Na saúde, em que tantas conquistas têm sido alcançadas nos 27 anos de SUS, o período recente tem sido marcado por retrocessos: a derrota do Projeto de Lei de Iniciativa Popular que estabelecia o piso de 10% das Receitas Correntes Brutas da União para a saúde, a constitucionalização do subfinanciamento com a Emenda Constitucional 86, aliadas ao reforço da mercantilização e da financeirização da prestação de serviços de saúde com a legalização da abertura de capital estrangeiro, além da proposta de emenda à Constituição (PEC 87/2015) que prorroga a Desvinculação de Receitas da União (DRU) até 2023 e amplia de 20% para 30% o percentual das receitas de tributos federais que podem ser usadas livremente.
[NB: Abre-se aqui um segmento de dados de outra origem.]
-- ==== Sys2Proof/Decode.lean ====
section
/-! DEFINITION. Decoding by the procedure of 30_encoding.md R94, the opcode map of R95 as a table,
and the encoder. Fields are pulled out of the word here and nowhere else (R91). -/

namespace Sys2Proof

/-- The family, `w[15:12]` (R91). -/
def fieldOp (w : Word) : Nibble := w.extractLsb' 12 4
/-- `x`, `w[11:8]` (R91). -/
def fieldX (w : Word) : Nibble := w.extractLsb' 8 4
/-- `y`, `w[7:4]` (R91). -/
def fieldY (w : Word) : Nibble := w.extractLsb' 4 4
/-- `n`, `w[3:0]` (R91). -/
def fieldN (w : Word) : Nibble := w.extractLsb' 0 4
/-- `nn`, `w[7:0]` (R91). -/
def fieldNN (w : Word) : Byte := w.extractLsb' 0 8
/-- `nnn`, `w[11:0]` (R91). -/
def fieldNNN (w : Word) : Imm12 := w.extractLsb' 0 12

/-- Family 0: CLS and RET exactly, every other word SYS (R94 steps 1 and 2). -/
def decodeFamily0 (w : Word) : Instr :=
  if w = 0x00E0#16 then .cls else if w = 0x00EE#16 then .ret else .sys (fieldNNN w)

/-- Family 8: the low nibble selects (R94 step 5). -/
def decodeFamily8 (w : Word) : Option Instr :=
  match fieldN w with
  | 0x0#4 => some (.ldReg (fieldX w) (fieldY w))
  | 0x1#4 => some (.orReg (fieldX w) (fieldY w))
  | 0x2#4 => some (.andReg (fieldX w) (fieldY w))
  | 0x3#4 => some (.xorReg (fieldX w) (fieldY w))
  | 0x4#4 => some (.addReg (fieldX w) (fieldY w))
  | 0x5#4 => some (.sub (fieldX w) (fieldY w))
  | 0x6#4 => some (.shr (fieldX w) (fieldY w))
  | 0x7#4 => some (.subn (fieldX w) (fieldY w))
  | 0xE#4 => some (.shl (fieldX w) (fieldY w))
  | _ => none

/-- Family E: the low byte selects (R94 step 6). -/
def decodeFamilyE (w : Word) : Option Instr :=
  match fieldNN w with
  | 0x9E#8 => some (.skp (fieldX w))
  | 0xA1#8 => some (.sknp (fieldX w))
  | _ => none

/-- Family F: the low byte selects (R94 step 7). -/
def decodeFamilyF (w : Word) : Option Instr :=
  match fieldNN w with
  | 0x07#8 => some (.ldVxDt (fieldX w))
  | 0x0A#8 => some (.ldVxK (fieldX w))
  | 0x15#8 => some (.ldDtVx (fieldX w))
  | 0x18#8 => some (.ldStVx (fieldX w))
  | 0x1E#8 => some (.addI (fieldX w))
  | 0x29#8 => some (.ldF (fieldX w))
  | 0x33#8 => some (.ldB (fieldX w))
  | 0x55#8 => some (.ldIVx (fieldX w))
  | 0x65#8 => some (.ldVxI (fieldX w))
  | _ => none

/-- Decode one instruction word; `none` is the verdict UNRECOGNIZED (R94, R96). -/
def decodeWord (w : Word) : Option Instr :=
  match fieldOp w with
  | 0x0#4 => some (decodeFamily0 w)
  | 0x1#4 => some (.jp (fieldNNN w))
  | 0x2#4 => some (.call (fieldNNN w))
  | 0x3#4 => some (.seImm (fieldX w) (fieldNN w))
  | 0x4#4 => some (.sneImm (fieldX w) (fieldNN w))
  | 0x5#4 => if fieldN w = 0#4 then some (.seReg (fieldX w) (fieldY w)) else none
  | 0x6#4 => some (.ldImm (fieldX w) (fieldNN w))
  | 0x7#4 => some (.addImm (fieldX w) (fieldNN w))
  | 0x8#4 => decodeFamily8 w
  | 0x9#4 => if fieldN w = 0#4 then some (.sneReg (fieldX w) (fieldY w)) else none
  | 0xA#4 => some (.ldI (fieldNNN w))
  | 0xB#4 => some (.jpV0 (fieldNNN w))
  | 0xC#4 => some (.rnd (fieldX w) (fieldNN w))
  | 0xD#4 => some (.drw (fieldX w) (fieldY w) (fieldN w))
  | 0xE#4 => decodeFamilyE w
  | 0xF#4 => decodeFamilyF w
  | _ => none

/-- Why bytes are not an instruction. -/
inductive DecodeError where
  /-- The word matches no row of the opcode map (R96). -/
  | unrecognized (w : Word)
  /-- Fewer than two bytes were given. -/
  | truncated
  deriving DecidableEq, Repr

/-- What the decoder says of a sequence of bytes. -/
inductive DecodeResult where
  | instr (i : Instr) (rest : List Byte)
  | rejected (e : DecodeError)
  deriving DecidableEq, Repr

/-- Two bytes as one instruction word, the first byte the high one (R63). -/
def wordOfBytes (hi lo : Byte) : Word := hi ++ lo

/-- Decode the first instruction of any bytes, big-endian (R63, R90, R94). -/
def decode : List Byte → DecodeResult
  | hi :: lo :: rest =>
    match decodeWord (wordOfBytes hi lo) with
    | some i => .instr i rest
    | none => .rejected (.unrecognized (wordOfBytes hi lo))
  | _ => .rejected .truncated

/-- A word's two bytes as memory holds them, high byte first (R63). -/
def bytesOfWord (w : Word) : List Byte := [w.extractLsb' 8 8, w.extractLsb' 0 8]

/-- The instruction word of an opcode-table row: its low `nbits` bits, the bits above them zero. -/
def tableWord (nbits w : Nat) : Word := BitVec.ofNat 16 (w % 2 ^ nbits)

/-- The decoder's answer for an opcode-table word, laid out high byte first and decoded. -/
def decodeTableWord (nbits w : Nat) : Option Instr :=
  match decode (bytesOfWord (tableWord nbits w)) with
  | .instr i _ => some i
  | .rejected _ => none

/-! ### The opcode map as a table (R95) -/

/-- A row of the opcode map: the word is selected when `w &&& mask = value`. -/
structure OpcodeRow where
  mask : Word
  value : Word
  build : Word → Instr

/-- Rows 1 to 10 of R95. -/
def opcodeRows1 : List OpcodeRow := [
  ⟨0xFFFF#16, 0x00E0#16, fun _ => .cls⟩,
  ⟨0xFFFF#16, 0x00EE#16, fun _ => .ret⟩,
  ⟨0xF000#16, 0x0000#16, fun w => .sys (fieldNNN w)⟩,
  ⟨0xF000#16, 0x1000#16, fun w => .jp (fieldNNN w)⟩,
  ⟨0xF000#16, 0x2000#16, fun w => .call (fieldNNN w)⟩,
  ⟨0xF000#16, 0x3000#16, fun w => .seImm (fieldX w) (fieldNN w)⟩,
  ⟨0xF000#16, 0x4000#16, fun w => .sneImm (fieldX w) (fieldNN w)⟩,
  ⟨0xF00F#16, 0x5000#16, fun w => .seReg (fieldX w) (fieldY w)⟩,
  ⟨0xF000#16, 0x6000#16, fun w => .ldImm (fieldX w) (fieldNN w)⟩,
  ⟨0xF000#16, 0x7000#16, fun w => .addImm (fieldX w) (fieldNN w)⟩]

/-- Rows 11 to 20 of R95. -/
def opcodeRows2 : List OpcodeRow := [
  ⟨0xF00F#16, 0x8000#16, fun w => .ldReg (fieldX w) (fieldY w)⟩,
  ⟨0xF00F#16, 0x8001#16, fun w => .orReg (fieldX w) (fieldY w)⟩,
  ⟨0xF00F#16, 0x8002#16, fun w => .andReg (fieldX w) (fieldY w)⟩,
  ⟨0xF00F#16, 0x8003#16, fun w => .xorReg (fieldX w) (fieldY w)⟩,
  ⟨0xF00F#16, 0x8004#16, fun w => .addReg (fieldX w) (fieldY w)⟩,
  ⟨0xF00F#16, 0x8005#16, fun w => .sub (fieldX w) (fieldY w)⟩,
  ⟨0xF00F#16, 0x8006#16, fun w => .shr (fieldX w) (fieldY w)⟩,
  ⟨0xF00F#16, 0x8007#16, fun w => .subn (fieldX w) (fieldY w)⟩,
  ⟨0xF00F#16, 0x800E#16, fun w => .shl (fieldX w) (fieldY w)⟩,
  ⟨0xF00F#16, 0x9000#16, fun w => .sneReg (fieldX w) (fieldY w)⟩]

/-- Rows 21 to 35 of R95. -/
def opcodeRows3 : List OpcodeRow := [
  ⟨0xF000#16, 0xA000#16, fun w => .ldI (fieldNNN w)⟩,
  ⟨0xF000#16, 0xB000#16, fun w => .jpV0 (fieldNNN w)⟩,
  ⟨0xF000#16, 0xC000#16, fun w => .rnd (fieldX w) (fieldNN w)⟩,
  ⟨0xF000#16, 0xD000#16, fun w => .drw (fieldX w) (fieldY w) (fieldN w)⟩,
  ⟨0xF0FF#16, 0xE09E#16, fun w => .skp (fieldX w)⟩,
  ⟨0xF0FF#16, 0xE0A1#16, fun w => .sknp (fieldX w)⟩,
  ⟨0xF0FF#16, 0xF007#16, fun w => .ldVxDt (fieldX w)⟩,
  ⟨0xF0FF#16, 0xF00A#16, fun w => .ldVxK (fieldX w)⟩,
  ⟨0xF0FF#16, 0xF015#16, fun w => .ldDtVx (fieldX w)⟩,
  ⟨0xF0FF#16, 0xF018#16, fun w => .ldStVx (fieldX w)⟩,
  ⟨0xF0FF#16, 0xF01E#16, fun w => .addI (fieldX w)⟩,
  ⟨0xF0FF#16, 0xF029#16, fun w => .ldF (fieldX w)⟩,
  ⟨0xF0FF#16, 0xF033#16, fun w => .ldB (fieldX w)⟩,
  ⟨0xF0FF#16, 0xF055#16, fun w => .ldIVx (fieldX w)⟩,
  ⟨0xF0FF#16, 0xF065#16, fun w => .ldVxI (fieldX w)⟩]

/-- The 35 rows of R95 in table order. -/
def opcodeTable : List OpcodeRow := opcodeRows1 ++ opcodeRows2 ++ opcodeRows3

/-- Whether the row selects the word (R95). -/
def OpcodeRow.selects (r : OpcodeRow) (w : Word) : Bool := w &&& r.mask == r.value

/-- Decoding by the table: the first row that selects the word (R95). -/
def decodeByTable (w : Word) : Option Instr :=
  (opcodeTable.find? (·.selects w)).map (·.build w)

/-! ### The encoder -/

/-- Format NNN (R92). -/
def wordNNN (op : Nibble) (nnn : Imm12) : Word := op ++ nnn
/-- Format XNN, and format X with a fixed low byte (R92). -/
def wordXNN (op x : Nibble) (nn : Byte) : Word := op ++ x ++ nn
/-- Format XYN, and format XY with a fixed low nibble (R92). -/
def wordXYN (op x y n : Nibble) : Word := op ++ x ++ y ++ n

/-- The instruction word, from the patterns of R95. -/
def encode : Instr → Word
  | .cls => 0x00E0#16
  | .ret => 0x00EE#16
  | .sys nnn => wordNNN 0x0#4 nnn
  | .jp nnn => wordNNN 0x1#4 nnn
  | .call nnn => wordNNN 0x2#4 nnn
  | .seImm x nn => wordXNN 0x3#4 x nn
  | .sneImm x nn => wordXNN 0x4#4 x nn
  | .seReg x y => wordXYN 0x5#4 x y 0x0#4
  | .ldImm x nn => wordXNN 0x6#4 x nn
  | .addImm x nn => wordXNN 0x7#4 x nn
  | .ldReg x y => wordXYN 0x8#4 x y 0x0#4
  | .orReg x y => wordXYN 0x8#4 x y 0x1#4
  | .andReg x y => wordXYN 0x8#4 x y 0x2#4
  | .xorReg x y => wordXYN 0x8#4 x y 0x3#4
  | .addReg x y => wordXYN 0x8#4 x y 0x4#4
  | .sub x y => wordXYN 0x8#4 x y 0x5#4
  | .shr x y => wordXYN 0x8#4 x y 0x6#4
  | .subn x y => wordXYN 0x8#4 x y 0x7#4
  | .shl x y => wordXYN 0x8#4 x y 0xE#4
  | .sneReg x y => wordXYN 0x9#4 x y 0x0#4
  | .ldI nnn => wordNNN 0xA#4 nnn
  | .jpV0 nnn => wordNNN 0xB#4 nnn
  | .rnd x nn => wordXNN 0xC#4 x nn
  | .drw x y n => wordXYN 0xD#4 x y n
  | .skp x => wordXNN 0xE#4 x 0x9E#8
  | .sknp x => wordXNN 0xE#4 x 0xA1#8
  | .ldVxDt x => wordXNN 0xF#4 x 0x07#8
  | .ldVxK x => wordXNN 0xF#4 x 0x0A#8
  | .ldDtVx x => wordXNN 0xF#4 x 0x15#8
  | .ldStVx x => wordXNN 0xF#4 x 0x18#8
  | .addI x => wordXNN 0xF#4 x 0x1E#8
  | .ldF x => wordXNN 0xF#4 x 0x29#8
  | .ldB x => wordXNN 0xF#4 x 0x33#8
  | .ldIVx x => wordXNN 0xF#4 x 0x55#8
  | .ldVxI x => wordXNN 0xF#4 x 0x65#8

end Sys2Proof
end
Ressalta-se ainda a drenagem de recursos para o pagamento de uma dívida pública jamais auditada.
O Brasil está, portanto, diante de ameaças concretas à saúde da população, aos profissionais de saúde e à sustentabilidade da proteção social garantida pelo Sistema Único de Saúde (SUS) desde sua criação em 1988.
Apesar das inúmeras evidências demostrando que o sistema que defendemos , solidário e universal, é mais eficiente que o mercantil privado, assiste-se uma reorganização das políticas e práticas em benefício de interesses econômicos particulares.
O acirramento da privatização do SUS estende-se à gestão dos serviços e das estruturas públicas, ao crescimento dos gastos privados e aos incentivos para expansão do mercado de planos e seguros de saúde.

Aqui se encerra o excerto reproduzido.